Not that there was too much time to think about it as we rolled straight onto the moderate early slopes of the Aspin as we headed for our early lunch stop at Payolle. Learning from the previous two days I stuck mainly to fluids and sugary sweets, and that certainly paid off as I had a good afternoon on the hills.

This was the third time I had climbed the Aspin, and I really loved it. Although by now it was quite warm, most of the steep slopes are through woodland or partially shaded pasture, and the views at the top were once again quite outstanding. Regular puffs of salbutamol also helped, as was the thought of the descent of the other side. In 2010 it had been pouring with rain, leading to one of the coldest 20 minutes I have ever experienced on a bike as I slowly lost touch with my fingers and toes.

No problems today though. The road was bone dry, there were few cars, and as I knew the road I was able to come down the long straights and sweeping hairpins at a reasonable speed. The brakes still screeched though. A fair-sized group formed as we got to Arreau, only to split apart again as we rolled up to the early slopes of the Peyresourde.

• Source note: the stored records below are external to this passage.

/-- Per row: the terms for the input row from the output gradients g (R313), with flags. -/
def softmaxAdj (y g : List Nat) : List Nat × Nat :=
  let p := mapFR (fun x : Nat × Nat => mul32 x.1 x.2) (g.zip y)
  let s := rowSum p.1
  let d := mapFR (fun a => sub32 a s.1) g
  let r := mapFR (fun x : Nat × Nat => mul32 x.1 x.2) (y.zip d.1)
  (r.1, [p.2, s.2, d.2, r.2].foldl Nat.lor 0)

def lnormAdj (eps : Nat) (x g : List Nat) : List Nat × Nat :=
  let (d, w, fl) := lnormParts eps x
  let c := recipCols x.length
  let rs := sfu .rsq w
  let xh := mapFR (fun v => mul32 v rs.bits) d
  let sa := rowSum g
  let a := mul32 sa.1 c.bits
  let q := mapFR (fun v : Nat × Nat => mul32 v.1 v.2) (g.zip xh.1)
  let sb := rowSum q.1
  let b := mul32 sb.1 c.bits
  let r := (g.zip xh.1).map (fun v =>
    let u := sub32 v.1 a.bits
    let t := mul32 v.2 b.bits
    let z := sub32 u.bits t.bits
    let o := mul32 rs.bits z.bits
    (o.bits, [u.flags, t.flags, z.flags, o.flags].foldl Nat.lor 0))
  (r.map (·.1), Nat.lor ([fl, c.flags, rs.flags, xh.2, sa.2, a.flags, q.2, sb.2, b.flags].foldl Nat.lor 0)
    (r.foldl (fun a t => Nat.lor a t.2) 0))

/-- The index of the last position at which a valid index names the row that position i names. -/
def lastWinner (idx : List Nat) (n i : Nat) : Bool :=
  match idxOk n (idx.getD i 0) with
  | none => false
  | some r => !((idx.drop (i + 1)).any (fun j => idxOk n j == some r))

/-- The terms of a library adjoint: input port, input element, the bits of the term. `g` gives the
bits of gradient element j of output port 0. -/
def libTerms (k : Core) (e : Entry) (ds : List Desc) (a : LibPar) (g : Nat → Nat) :
    Nat × List (Nat × Nat) × Nat :=
  let idx := fun n cnt => (List.range cnt).map (fun j => portFwd k e ds n 4 j)
  let n := a.rows * a.cols
  let rows := List.range a.rows
  let cs := List.range a.cols
  match e.opc with
  | 0x60 => (1, rows.flatMap (fun i => cs.map (fun j => (i * a.cols + j, g (j * a.rows + i)))), 0)
  | 0x61 => (1, (idx 2 a.rows).zipIdx.flatMap (fun p =>
      match idxOk a.n p.1 with
      | some r => cs.map (fun j => (r * a.cols + j, g (p.2 * a.cols + j)))
      | none => []), 0)
  | 0x62 =>
    let ix := idx 2 a.rows
    (1, rows.flatMap (fun i =>
      if lastWinner ix a.n i then cs.map (fun j => (i * a.cols + j, g (ix.getD i 0 * a.cols + j))) else []), 0)
  | 0x63 =>
    let rs := rows.map (fun r => softmaxAdj (cs.map (fun j => portFwd k e ds 0 4 (r * a.cols + j)))
      (cs.map (fun j => g (r * a.cols + j))))
    (1, (rs.flatMap (·.1)).zipIdx.map (fun p => (p.2, p.1)), rs.foldl (fun b r => Nat.lor b r.2) 0)
  | 0x64 =>
    let rs := rows.map (fun r => lnormAdj a.n (cs.map (fun j => portFwd k e ds 1 4 (r * a.cols + j)))
      (cs.map (fun j => g (r * a.cols + j))))
    (1, (rs.flatMap (·.1)).zipIdx.map (fun p => (p.2, p.1)), rs.foldl (fun b r => Nat.lor b r.2) 0)
  | 0x65 => (2, rows.flatMap (fun r => (List.range a.n).filterMap (fun q =>
      (idxOk a.cols (portFwd k e ds 1 4 (r * a.n + q))).map (fun j =>
        (r * a.cols + j, g (r * a.n + q))))), 0)
  | 0x66 => (1, rows.flatMap (fun r =>
      (ranked (smaller .fp32) (cs.map (fun j => portFwd k e ds 1 4 (r * a.cols + j)))).zipIdx.map
        (fun p => (r * a.cols + p.1.2, g (r * a.cols + p.2)))), 0)
  | _ => (1, (idx 2 n).zipIdx.filterMap (fun p => (idxOk a.n p.1).map (fun r => (p.2, g r))), 0)

/-- R313: the forward port that the adjoint of an opcode reads, and its bytes; a cut one reads the indices of
SCATTER only. -/
def libFwd (e : Entry) (a : LibPar) (cut : Bool) : List (Nat × Nat) :=
  if cut && e.opc != 0x62 then []
  else
    match e.opc with
    | 0x60 => []
    | 0x61 | 0x62 => [(2, a.rows * 4)]
    | 0x63 => [(0, a.rows * a.cols * 4)]
    | 0x64 | 0x66 => [(1, a.rows * a.cols * 4)]
    | 0x65 => [(1, a.rows * a.n * 4)]
    | _ => [(2, a.rows * a.cols * 4)]

/-- The ranges of the tile store that the forward values come from: the ports that the payload does not hold. -/
def libFwdReads (e : Entry) (a : LibPar) (cut : Bool) : List (Nat × Nat) :=
  ((libFwd e a cut).filter (fun p => !hasBit e.sv p.1)).map (fun p => (e.pa.getD p.1 0, p.2))

/-- The elements of gradient port 0 that the terms read. -/
def libGout (e : Entry) (a : LibPar) : Nat :=
  match e.opc with
  | 0x62 => a.n * a.cols
  | 0x65 => a.rows * a.n
  | 0x67 => a.n
  | _ => a.rows * a.cols

/-- The plan of a library entry. A gradient is looked for where an element is written or has a term (R307). -/
def planLib (k : Core) (m : List W64) (e : Entry) (ds : List Desc) : Nodiff Plan := do
  let a := libPar (e.scal.getD 0 0)
  let f := a.fmt.getD .int8
  let zero ← libZero k m e ds (libWritten k e ds a (fmtSize f))
  let cut : Plan := { zero := zero, tsReads := libFwdReads e a true }
  if f != .fp32 || (libTerms k e ds a (fun _ => 0)).2.1.isEmpty then return cut
  else
    match ← portGrad k m ds 0 with
    | none => return cut
    | some cg =>
      let base := slotAddr (k.cb cg) (e.ps.getD 0 0)
      let (port, ts, fl) := libTerms k e ds a (fun j => numAt k.ts (base + 4 * j) 4)
      match ← portGrad k m ds port with
      | none => return cut
      | some ci =>
        let at' := slotAddr (k.cb ci) (e.ps.getD port 0)
        return { zero := zero, tsReads := (base, libGout e a * 4) :: libFwdReads e a false, terms := ts.map (fun t => (GLoc.ts (at' + 4 * t.1), f32V t.2)), flags := fl }

end Sys2Proof.Machine
end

The climb itself is a steady 7-8% for most of the time, and eventually leads out into a V-shaped valley a couple of km below the summit. Where you find the best crepe cafe in the Pyrenees, and its ebullient host. There was quite a collection of cyclists outside, and I had to wait my turn to get my summit photos. As well as the standard one by the col sign, I took one of the mile marker, you see these dotted alongside all the roads, much nicer than our old rusty things, and remind me of the old-fashioned milestones we used to have in the UK.

The descent of the Peyresourde into Luchon was also one I had done before, and, after the first big hairpins at the top, is long, straight and fast. I was nearly caught out by the new roundabout they have put in half-way down and for some reason I found myself as the first of the group down into Luchon.

Luchon is a spa town, which I suspect explains this picture.

Unless they are providing some luxurious waiting facilities for public transport in the Pyrenees.

I was now faced with a 25km straight rode, with an average 1% downhill gradient to Bertren and the Pyractif base. I started slowly as I quite fancied hiding in a big group and taking it easy at the end of a hard day. But no-one was about and I didn't really want to hang on forever, so I put my head down into the wind and went as hard as I could. I kept expecting to be passed by the multi-national express, but it never came and I arrived into Bertren just before their train swung into the courtyard. With all that weight they still couldn't catch a little puffer from Bristol, hope they don't lose their franchise.